──────── Data records ────────

/-- A byte and its complement take different branches: one has more ones than the other, or both have four and their low
bits differ. -/
theorem encInverted_not (d : Byte) : encInverted (~~~d) = !encInverted d := by
  have hsum := popcount_add_popcount_not d
  have hlow : (~~~d).getLsbD 0 = !d.getLsbD 0 := by simp
  unfold encInverted
  rw [hlow]
  rcases Nat.lt_trichotomy (popcount d) 4 with h | h | h
  · simp [show 4 < popcount (~~~d) by omega, show ¬ 4 < popcount d by omega, h.ne]
  · simp [show popcount (~~~d) = 4 by omega, h]
  · simp [show ¬ 4 < popcount (~~~d) by omega, show popcount (~~~d) ≠ 4 by omega, h]

/-- A property that holds of exactly one of `i` and its mirror image holds of half of a range. -/
theorem two_mul_countP_range {f : Nat → Bool} {n : Nat} (h : ∀ i < n, f (n - 1 - i) = !f i) :
    2 * (List.range n).countP f = n := by
  have hmirror : (List.range n).reverse = (List.range n).map (n - 1 - ·) := by
    rw [List.range_eq_range', List.reverse_range', Nat.zero_add, List.range_eq_range']
  have hrest : (List.range n).countP f = (List.range n).countP fun i => decide ¬ f i = true := by
    rw [← List.countP_reverse, hmirror, List.countP_map]
    exact List.countP_congr fun i hi => by simp [h i (List.mem_range.mp hi)]
  have hall := List.length_eq_countP_add_countP f (l := List.range n)
  rw [List.length_range, ← hrest] at hall
  omega

/-- Counting down from 255 gives the complements of the bytes counted up. -/
theorem ofNat_reflect_byte {n : Nat} (h : n < 256) : BitVec.ofNat 8 (256 - 1 - n) = ~~~BitVec.ofNat 8 n := by
  apply BitVec.eq_of_toNat_eq
  rw [BitVec.toNat_not, BitVec.toNat_ofNat, BitVec.toNat_ofNat]
  omega

/-- Complementing pairs the bytes of one branch with those of the other, so each branch is taken by half of the bytes. -/
theorem countP_balanceBits (inv : Bool) :
    ((List.range 256).countP fun n =>
      (enc (BitVec.ofNat 8 n)).extractLsb' 8 2 == if inv then 0b10#2 else 0b01#2) = 128 := by
  refine Nat.eq_of_mul_eq_mul_left Nat.zero_lt_two (two_mul_countP_range fun n hn => ?_)
  simp only [enc_balanceBits, ofNat_reflect_byte hn, encInverted_not]
  cases encInverted (BitVec.ofNat 8 n) <;> cases inv <;> rfl

/-- Settles O6: the balance bits name the branch, complementing exchanges the branches, and the sink's inverse gives
injectivity and rules out the control codes; only the bytes with five ones are counted one by one. -/
theorem encodedCodesFacts : Obligations.EncodedCodesFacts := by
  refine ⟨fun d => ?_, Function.LeftInverse.injective byteOfCode_enc, countP_balanceBits false, countP_balanceBits true,
    popcount_enc_bounds, rfl, rfl, by decide +kernel, fun d => ⟨?_, ?_, ?_, ?_⟩⟩
  · rw [enc_balanceBits]
    cases encInverted d
    · exact .inl rfl
    · exact .inr rfl
  all_goals exact enc_ne (by decide) d

end Sys2Proof.Machine
end

section
/-! SUPPORT. The serialised word as a function of its codes (R134, R139): every code bit can be read from it, complementing
flips its data bits, and every pair has one 1. -/

namespace Sys2Proof.Machine
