-- ==== Sys2Proof/Syntax.lean ====
section
/-! DEFINITION. The instructions: one constructor per row of spec/opcode_table.json (80 rows), in the table's order:
marker codes, entropy symbols, host commands, operations of the arithmetic engine (R20). The operands of a marker
segment are bytes of the input view, read by the handler through NEED and IN (R286), so a marker's constructor carries
none; an entropy symbol carries the fields of its symbol byte; a host command carries its call's operands (R122). -/

namespace Sys2Proof

/-- An instruction of the core (R20). -/
inductive Instr where
  /-- FF 01, ignored (R331). -/
  | tem
  /-- Marker FF C0 (R293). -/
  | sof0
  /-- Marker FF C1 (R293). -/
  | sof1
  /-- Marker FF C2 (R293). -/
  | sof2
  /-- Marker FF C3 (R292). -/
  | sof3
  /-- Marker FF C5 (R292). -/
  | sof5
  /-- Marker FF C6 (R292). -/
  | sof6
  /-- Marker FF C7 (R292). -/
  | sof7
  /-- Marker FF C9 (R292). -/
  | sof9
  /-- Marker FF CA (R292). -/
  | sof10
  /-- Marker FF CB (R292). -/
  | sof11
  /-- Marker FF CD (R292). -/
  | sof13
  /-- Marker FF CE (R292). -/
  | sof14
  /-- Marker FF CF (R292). -/
  | sof15
  /-- Marker FF C4 (R302). -/
  | dht
  /-- Marker FF C8 (R330). -/
  | jpg
  /-- Marker FF CC (R330). -/
  | dac
  /-- Marker FF D0 (R318). -/
  | rst0
  /-- Marker FF D1 (R318). -/
  | rst1
  /-- Marker FF D2 (R318). -/
  | rst2
  /-- Marker FF D3 (R318). -/
  | rst3
  /-- Marker FF D4 (R318). -/
  | rst4
  /-- Marker FF D5 (R318). -/
  | rst5
  /-- Marker FF D6 (R318). -/
  | rst6
  /-- Marker FF D7 (R318). -/
  | rst7
  /-- Marker FF D8 (R282). -/
  | soi
  /-- Marker FF D9 (R325). -/
  | eoi
  /-- Marker FF DA (R310). -/
  | sos
  /-- Marker FF DB (R300). -/
  | dqt
  /-- Marker FF DC (R330). -/
  | dnl
  /-- Marker FF DD (R305). -/
  | dri
  /-- Marker FF DE (R330). -/
  | dhp
  /-- Marker FF DF (R330). -/
  | exp
  /-- Marker FF E0 (R320). -/
  | app0
  /-- Marker FF E1 (R321). -/
  | app1
  /-- Marker FF E2 (R322). -/
  | app2
  /-- Marker FF E3 (R330). -/
  | app3
  /-- Marker FF E4 (R330). -/
  | app4
  /-- Marker FF E5 (R330). -/
  | app5
  /-- Marker FF E6 (R330). -/
  | app6
  /-- Marker FF E7 (R330). -/
  | app7
  /-- Marker FF E8 (R330). -/
  | app8
  /-- Marker FF E9 (R330). -/
  | app9
  /-- Marker FF EA (R330). -/
  | app10
  /-- Marker FF EB (R330). -/
  | app11
  /-- Marker FF EC (R330). -/
  | app12
  /-- Marker FF ED (R330). -/
  | app13
  /-- Marker FF EE (R323). -/
  | app14
  /-- Marker FF EF (R330). -/
  | app15
  /-- Marker FF F0 (R330). -/
  | jpg0
  /-- Marker FF F1 (R330). -/
  | jpg1
  /-- Marker FF F2 (R330). -/
  | jpg2
  /-- Marker FF F3 (R330). -/
  | jpg3
  /-- Marker FF F4 (R330). -/
  | jpg4
  /-- Marker FF F5 (R330). -/
  | jpg5
  /-- Marker FF F6 (R330). -/
  | jpg6
  /-- Marker FF F7 (R330). -/
  | jpg7
  /-- Marker FF F8 (R330). -/
  | jpg8
  /-- Marker FF F9 (R330). -/
  | jpg9
  /-- Marker FF FA (R330). -/
  | jpg10
  /-- Marker FF FB (R330). -/
  | jpg11
  /-- Marker FF FC (R330). -/
  | jpg12
  /-- Marker FF FD (R330). -/
  | jpg13
  /-- Marker FF FE (R330). -/
  | com
  /-- FF m with m = 00 or 02..BF: not a recognized marker (R102). -/
  | res (m : Byte)
  /-- A DC category symbol t, 0..15 (R115, R200, R202). -/
  | dcDiff (t : BitVec 4)
  /-- The raw correction bit of a DC refinement block (R203). -/
  | dcRefineBit (b : Bool)
  /-- Symbol 0x00 (R116). -/
  | acEob
  /-- Symbol 0xF0 (R116). -/
  | acZrl
  /-- Symbol r<<4, r = 1..14 (R116). -/
  | acEobRun (r : BitVec 4)
  /-- Symbol r<<4 | s, s = 1..15 (R116). -/
  | acRunSize (r s : BitVec 4)
  /-- Host command 0x01 (R141). -/
  | decode (bytes : List Byte) (more : Bool)
  /-- Host command 0x02 (R153). -/
  | flushProgressive
  /-- Host command 0x03 (R154). -/
  | reset
  /-- Host command 0x10 (R393). -/
  | encInit (quality : Int) (width height : Nat)
  /-- Host command 0x11 (R405). -/
  | encScanline (row : List Word)
  /-- Host command 0x12 (R415). -/
  | encFinish
  /-- Host command 0x20 (R233). -/
  | mqInitDec (seg : List Byte)
  /-- Host command 0x21 (R235). -/
  | mqDecode (cx : Nat)
  /-- Host command 0x22 (R238). -/
  | mqResetCtx
deriving DecidableEq, Repr

/-- A call the host makes (R122): "calls, not bit patterns". -/
inductive HostCall where
  | decode (bytes : List Byte) (more : Bool)
  | flushProgressive
  | reset
  | encInit (quality : Int) (width height : Nat)
  | encScanline (row : List Word)
  | encFinish
  | mqInitDec (seg : List Byte)
  | mqDecode (cx : Nat)
  | mqResetCtx
deriving DecidableEq, Repr

end Sys2Proof
end

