-- ==== Sys2Proof/Machine/Mq.lean ====
section
/-! DEFINITION. The arithmetic engine (spec/42_arith_qm.md R230 to R238). -/

namespace Sys2Proof.Machine

/-- `BYTE(p)`: 0xFF past the segment's end (R231). -/
def Mq.byte (m : Mq) (p : Nat) : Byte := m.seg.getD p 0xFF

/-- BYTEIN() (R234). -/
def Mq.byteIn (m : Mq) : Mq :=
  if m.byte m.bp = 0xFF then
    if 0x8F < (m.byte (m.bp + 1)).toNat then { m with c := m.c + 0xFF00, ct := 8 }
    else { m with bp := m.bp + 1, c := m.c + (m.byte (m.bp + 1)).setWidth 32 <<< 9, ct := 7 }
  else { m with bp := m.bp + 1, c := m.c + (m.byte (m.bp + 1)).setWidth 32 <<< 8, ct := 8 }

/-- MQ_INITDEC's register writes (R233). -/
def Mq.initDec (m : Mq) (seg : List Byte) : Mq :=
  let m := { m with seg := seg, bp := 0, c := (seg.getD 0 0xFF).setWidth 32 <<< 16 }
  let m := m.byteIn
  { m with c := m.c <<< 7, ct := m.ct - 7, a := 0x8000 }

/-- One turn of RENORMD's loop (R237). -/
def Mq.shift (m : Mq) : Mq :=
  let m := if m.ct = 0 then m.byteIn else m
  { m with a := m.a <<< 1, c := m.c <<< 1, ct := m.ct - 1 }

/-- RENORMD() (R237), of at most `fuel` turns; none when it has not ended. -/
def Mq.renormFrom : Nat → Mq → Option Mq
  | 0, _ => none
  | fuel + 1, m =>
    let m := m.shift
    if m.a.getLsbD 15 then some m else Mq.renormFrom fuel m

/-- RENORMD() (R237): a non-zero 16-bit interval is renormalised within 16 turns. -/
def Mq.renorm (m : Mq) : Option Mq := Mq.renormFrom 16 m

/-- The context after an LPS is decoded as such: MPS switched where SW says so, NLPS next (R236). -/
def ctxLps (c : Ctx) (q : QeRow) : Ctx := { i := q.nlps, mps := if q.sw then !c.mps else c.mps }

/-- The context after an MPS is decoded as such (R236). -/
def ctxMps (c : Ctx) (q : QeRow) : Ctx := { c with i := q.nmps }

/-- `CX[cx] <- c`. -/
def Mq.setCx (m : Mq) (cx : Nat) (c : Ctx) : Mq := { m with cx := m.cx.set cx c }

/-- LPS_EXCHANGE(cx) (R236): the decision and the registers. -/
def Mq.lpsExchange (m : Mq) (cx : Nat) (c : Ctx) (q : QeRow) : Bool × Mq :=
  if m.a.toNat < q.qe then (c.mps, { m.setCx cx (ctxMps c q) with a := BitVec.ofNat 16 q.qe })
  else (!c.mps, { m.setCx cx (ctxLps c q) with a := BitVec.ofNat 16 q.qe })

/-- MPS_EXCHANGE(cx) (R236). -/
def Mq.mpsExchange (m : Mq) (cx : Nat) (c : Ctx) (q : QeRow) : Bool × Mq :=
  if m.a.toNat < q.qe then (!c.mps, m.setCx cx (ctxLps c q)) else (c.mps, m.setCx cx (ctxMps c q))

/-- A decision followed by RENORMD; none when it does not end. -/
def renormed (r : Bool × Mq) : Option (Bool × Mq) := r.2.renorm.map fun m => (r.1, m)

/-- MQ_DECODE's decision (R235) for the context `c` and its ROM row `q`. -/
def Mq.decision (m : Mq) (cx : Nat) (c : Ctx) (q : QeRow) : Option (Bool × Mq) :=
  let m := { m with a := m.a - BitVec.ofNat 16 q.qe }
  if m.c.toNat / 2 ^ 16 < q.qe then renormed (m.lpsExchange cx c q)
  else
    let m := { m with c := m.c - BitVec.ofNat 32 q.qe <<< 16 }
    if m.a.getLsbD 15 then some (c.mps, m) else renormed (m.mpsExchange cx c q)

/-- The command `c` of the engine: refused where the engine is not present (R230). -/
def State.atMq (s : State) (c : Command) (o : Outcome) : Outcome :=
  s.atCall (if s.cfg.arithPresent then o else .next (s.answer c .unsupported))

/-- MQ_INITDEC(seg) (R233). -/
def execMqInitDec (seg : List Byte) (s : State) : Outcome :=
  s.atMq .mqInitDec (.next { s with mq := s.mq.initDec seg, results := s.results ++ [(.mqInitDec, .ok)] })

/-- MQ_DECODE(cx) (R235): a context number of no context is refused. -/
def execMqDecode (cx : Nat) (s : State) : Outcome :=
  s.atMq .mqDecode <|
    if cx < s.cfg.nCx then
      match s.mq.cx[cx]? with
      | none => .fault .romIndex
      | some c =>
        match qeRom[c.i]? with
        | none => .fault .romIndex
        | some q =>
          match s.mq.decision cx c q with
          | none => .fault .renormStuck
          | some (d, m) => .next { s with mq := m, results := s.results ++ [(.mqDecode, .okBit d)] }
    else .next (s.answer .mqDecode .badContext)

/-- MQ_RESETCTX (R238). -/
def execMqResetCtx (s : State) : Outcome :=
  s.atMq .mqResetCtx
    (.next { s with mq := { s.mq with cx := initContexts s.cfg }, results := s.results ++ [(.mqResetCtx, .ok)] })

end Sys2Proof.Machine
end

────────

▸ Goal of the exercise
For every line of the entries above that holds "true", add one to a tally, and report only the final count.

▸ Solution for this exercise
2